Esso fa altresì riferimento agli effetti che lo scambio elettronico di informazioni può avere sulle istituzioni ed i processi che determinano e regolano le attività commerciali, quali il management delle organizzazioni, le negoziazioni, i contratti commerciali, i pagamenti e molti altri aspetti .

La Commissione Europea ritiene il commercio elettronico un’attività basata sulla trasmissione di dati che comprende “l’attività di contrattazione elettronica di beni e servizi, la distribuzione di contenuti digitali in rete, il trasferimento elettronico di fondi, azioni e polizze di carico elettroniche, le aste commerciali in rete, i servizi post vendita, gli appalti pubblici, le attività di vendita diretta al consumatore.”

Una definizione "istituzionale" viene offerta invece dal ministero dell'Industria, del Commercio e dell'Artigianato: " l'e-commerce consiste nello svolgimento di attività commerciali e di transazioni in via elettronica e comprende attività diverse quali: la commercializzazione di beni e servizi per via elettronica, la distribuzione on line di contenuti digitali, l'effettuazione per via elettronica di operazioni finanziarie in borsa, gli appalti pubblici per via elettronica e altre procedure di tipo transattivi della Pubblica Amministrazione."

Attività di commercio elettronico convenzionale erano già realizzate tra un ristretto numero di imprese su reti chiuse di tipo proprietario, caratterizzate da elevati livelli di sicurezza ma spesso di limitata estensione geografica e numerica al più allargate all’interezza di settori aziendali. Il commercio elettronico su Internet vede, al contrario, l’operare di imprese, consumatori, organizzazioni afferenti alla Pubblica Amministrazione, costituendo un mercato avente dimensione globale incentrato su reti aperte e non protette, la cui sicurezza è affidata a sofisticate procedure di autenticazione e salvaguardia. E’ agevole concludere che per il commercio elettronico di tipo convenzionale, la rete è un mezzo per convogliare dati; per il commercio elettronico su Internet la rete è il mercato.

Nel commercio tradizionale, il cliente ha nella maggior parte dei casi a disposizione gli strumenti idonei per misurare l'affidabilità del fornitore; sulla Rete tutto cambia e si complica: spesso l'unico elemento di confronto è dato dalla struttura e impostazione del sito, e a questo proposito è facile immaginare come una home page particolarmente accattivante possa nascondere delle insidie. Manca, insomma, il contatto fisico con l'oggetto, nel caso dei beni materiali, e quello con il venditore nel caso di quelli immateriali.

La perdita di materialità di alcuni elementi car dine del commercio tradizionale in quello virtuale reca con sé una serie di vantaggi per chi voglia intraprendere un'attività commerciale in Rete; tra questi possono essere ricordati: la vicinanza a clienti, consumatori e fornitori su scala globale, l'accelerazione del 'time to market', operatività temporalmente illimitata, possibilità di interagire con una vasta platea di potenziali interlocutori nell'unità di tempo, riduzione dei costi. La rimozione dei tradizionali vincoli formali e spazio - temporali apre dunque nuove opportunità ai produttori, ma nel contempo richiede ad essi nuove capacità.

Il problema principale, è quello di “stare sul mercato”: meglio rimanere nel business tradizionale, se non si hanno le conoscenze e le abilità necessarie per sopravvivere nel nuovo ambiente.
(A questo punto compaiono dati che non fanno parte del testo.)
theorem slStep_keeps {s : State} {by16 : Nat} (hBore : may.bore = true) (h : Keeps may was s) :
    Keeps may was (slStep s by16) :=
  Keeps.foldl (fun _ _ => schedEnd_keeps hBore) (post_keeps (bumpReg_keeps (Keeps.beside h)))

theorem slStepTo_keeps {s : State} {cc : Nat} (hBore : may.bore = true) (h : Keeps may was s) :
    Keeps may was (slStepTo s cc) :=
  Keeps.ite (slStep_keeps hBore h) h

theorem slTime1_keeps {s : State} {p : Port} {hi : BitVec 16} {master : BitVec 4} (h : Keeps may was s) :
    Keeps may was (slTime1 s p hi master) :=
  Keeps.ite h (Keeps.beside h)

theorem execSlTime1_keeps {s : State} {p : Port} {hi : BitVec 16} {master : BitVec 4} (h : Keeps may was s) :
    KeepsAll may was (execSlTime1 p hi master s) :=
  Keeps.next (slTime1_keeps h)

theorem slBeatSend_keeps {s : State} (h : Keeps may was s) : Keeps may was (slBeatSend s) :=
  Keeps.ite
    (Keeps.ite (Keeps.ite h (slTx_keeps (slTx_keeps h)))
    (slTx_keeps (slTx_keeps (Keeps.ite h (slTx_keeps (slTx_keeps h))))))
    (Keeps.ite (Keeps.ite h (slTx_keeps (slTx_keeps h))) h)

theorem execSlBeatSend_keeps {s : State} (h : Keeps may was s) : KeepsAll may was (execSlBeatSend s) :=
  Keeps.next (slBeatSend_keeps h)

theorem slBeat_keeps {s : State} {p : Port} {beat : Word} {synced : Bool} {arrival16 : Nat} (hBore : may.bore = true)
    (h : Keeps may was s) : Keeps may was (slBeat s p beat synced arrival16) :=
  Keeps.ite h
    (Keeps.ite
    (slUnsync_keeps
    (Keeps.ite (slStep_keeps hBore (tick_keeps (setReg_keeps (Keeps.beside h))))
    (Keeps.beside (tick_keeps (setReg_keeps (Keeps.beside h))))))
    (Keeps.ite
    (Keeps.beside
    (Keeps.ite (slStep_keeps hBore (tick_keeps (setReg_keeps (Keeps.beside h))))
    (Keeps.beside (tick_keeps (setReg_keeps (Keeps.beside h))))))
    (Keeps.ite (slStep_keeps hBore (tick_keeps (setReg_keeps (Keeps.beside h))))
    (Keeps.beside (tick_keeps (setReg_keeps (Keeps.beside h)))))))

theorem execSlBeatReceive_keeps {s : State} {p : Port} {beat : Word} {synced : Bool} {arrival16 : Nat}
    (hBore : may.bore = true) (h : Keeps may was s) : KeepsAll may was (execSlBeatReceive p beat synced arrival16 s) :=
  Keeps.next (slBeat_keeps hBore h)

theorem slElect_keeps {s : State} (h : Keeps may was s) : Keeps may was (slElect s) :=
  slSayClaim_keeps (Keeps.beside h)

theorem slBeatTimeout_keeps {s : State} (h : Keeps may was s) : Keeps may was (slBeatTimeout s) :=
  Keeps.ite h (slElect_keeps (post_keeps (slUnsync_keeps (Keeps.beside h))))

theorem execSlBeatTimeout_keeps {s : State} (h : Keeps may was s) : KeepsAll may was (execSlBeatTimeout s) :=
  Keeps.next (slBeatTimeout_keeps h)

theorem slClaim_keeps {s : State} {w : Word} (h : Keeps may was s) : Keeps may was (slClaim s w) :=
  Keeps.ite h (Keeps.ite (slUnsync_keeps (Keeps.beside (Keeps.beside h))) (Keeps.beside h))

theorem execSlClaim_keeps {s : State} {_p : Port} {data : Word} (h : Keeps may was s) :
    KeepsAll may was (execSlClaim _p data s) :=
  Keeps.next (slClaim_keeps h)

theorem slElectionDone_keeps {s : State} (hBore : may.bore = true) (h : Keeps may was s) :
    Keeps may was (slElectionDone s) := by
  unfold slElectionDone
  dsimp only
  repeat' split
  · exact h
  · exact h
  · exact post_keeps (Keeps.beside (slStepTo_keeps hBore (Keeps.beside (bumpReg_keeps h))))
  · exact post_keeps (tick_keeps (Keeps.beside (slUnsync_keeps (Keeps.beside (bumpReg_keeps h)))))
  · exact post_keeps (tick_keeps (Keeps.beside (Keeps.beside (bumpReg_keeps h))))

theorem execSlElectionDone_keeps {s : State} (hBore : may.bore = true) (h : Keeps may was s) :
    KeepsAll may was (execSlElectionDone s) :=
  Keeps.next (slElectionDone_keeps hBore h)

theorem slRenegotiate_keeps {s : State} (h : Keeps may was s) : Keeps may was (slRenegotiate s) :=
  Keeps.ite h
    (Keeps.ite (post_keeps (Keeps.ite (Keeps.beside h) (slUnsync_keeps (Keeps.beside h))))
    (Keeps.ite (Keeps.beside h) (slUnsync_keeps (Keeps.beside h))))

theorem slRangeCheck_keeps {s : State} (h : Keeps may was s) : Keeps may was (slRangeCheck s) :=
  Keeps.ite (slUnsync_keeps (Keeps.beside h)) h

theorem slDup_keeps {s : State} (h : Keeps may was s) : Keeps may was (slDup s) :=
  post_keeps (slUnsync_keeps (Keeps.beside h))

theorem slHello_keeps {s : State} {src : BitVec 4} {data : Word} {time : Nat} (hBore : may.bore = true)
    (h : Keeps may was s) : Keeps may was (slHello s src data time) := by
  unfold slHello
  extract_lets l x fresh top s1 s2 _ s3
  have h2 : Keeps may was s2 := slRenegotiate_keeps h.beside
  have h3 : Keeps may was s3 := Keeps.ite (slStepTo_keeps hBore h2) h2
  refine Keeps.ite h (Keeps.ite (slDup_keeps h) ?_)
  split
  · exact Keeps.ite (slSayHello_keeps h2.beside) h2
  · exact Keeps.ite (slRangeCheck_keeps h2) (slElect_keeps h2)
  · exact slRangeCheck_keeps h2
  · exact Keeps.ite (slRangeCheck_keeps h3) (Keeps.ite (slElect_keeps h3) h3)

theorem execSlHello_keeps {s : State} {_p : Port} {src : BitVec 4} {_synced : Bool} {data : Word} {time : Nat}
    (hBore : may.bore = true) (h : Keeps may was s) : KeepsAll may was (execSlHello _p src _synced data time s) :=
  Keeps.next (slHello_keeps hBore h)

theorem schedLoad_keeps {s : State} {k : Nat} {cut : Bool} {lo hi : Word} {tag : Option Nat} (hBore : may.bore = true)
    (h : Keeps may was s) : Keeps may was (schedLoad s k cut lo hi tag).1 := by
  unfold schedLoad
  split
  · exact h
  · exact schedArm_keeps hBore (putReg_keeps (setReg_keeps (setReg_keeps h)))

theorem schedNote_keeps {s : State} {pos result : Nat} (h : Keeps may was s) : Keeps may was (schedNote s pos result) :=
  Keeps.ite (putReg_keeps h) (Keeps.ite (putReg_keeps h) (setReg_keeps (putReg_keeps h)))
Un concetto se si vuole banale, ma che deve essere necessariamente riportato alla ribalta in un momento nel quale “l'euforia telematica” sembra aver fatto dimenticare a molti le più elementari regole di tecnica gestionale: si pensa che aprendo una home page, o un sito di poche pagine le opportunità di guadagno si moltiplichino all'istante; in Internet si realizza la “concorrenza totale”: è il vero mercato della globalizzazione e dunque, è un mercato dove sopravvivere se possibile è anche più difficile che nei mercati tradizionali. Una buona operatività in Rete non può prescindere dalla massima considerazione di due elementi, tra di essi correlati: visibilità e informazione.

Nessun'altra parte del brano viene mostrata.